Items from a dataset
···
-- ==== Sys2Proof/Machine/Step.lean ====
section
/-! DEFINITION. One step: the command at the front of the queue; with none waiting, one tick of every clock that runs. -/
namespace Sys2Proof.Machine

/-- One step. -/
def step (s : State) : Host.Outcome State Fault Refusal :=
  match s.pending with
  | c :: rest => exec c { s with pending := rest }
  | [] => .next (finish s (runTicks 1 s.m))

/-- The state with the command that a word spells at the front of its queue; unchanged where the word spells none. -/
def State.withFetchWord (s : State) (nbits w : Nat) : State :=
  match decodeTableWord nbits w with
  | some c => { s with pending := c :: s.pending }
  | none => s

end Sys2Proof.Machine
end

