-- ==== Sys2Proof/Machine/Core.lean ====
section
/-! DEFINITION. The machine as the host reads it. -/

/-- The module: its state, its step, and its state in module reset. -/
def Sys2Proof.core : Host.Core := { State := Sys2Proof.Machine.State, Fault := Sys2Proof.Machine.Fault, Refusal := Sys2Proof.Machine.Refusal, step := Sys2Proof.Machine.step, reset := Sys2Proof.Machine.State.reset }
end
···
▶ INSTRUCTIONS TO FOLLOW: Scan the lines above, and whenever one holds the string "Core", copy it.

▶ RESPONSE BOX:
-- ==== Sys2Proof/Machine/Core.lean ====
def Sys2Proof.core : Host.Core := { State := Sys2Proof.Machine.State, Fault := Sys2Proof.Machine.Fault, Refusal := Sys2Proof.Machine.Refusal, step := Sys2Proof.Machine.step, reset := Sys2Proof.Machine.State.reset }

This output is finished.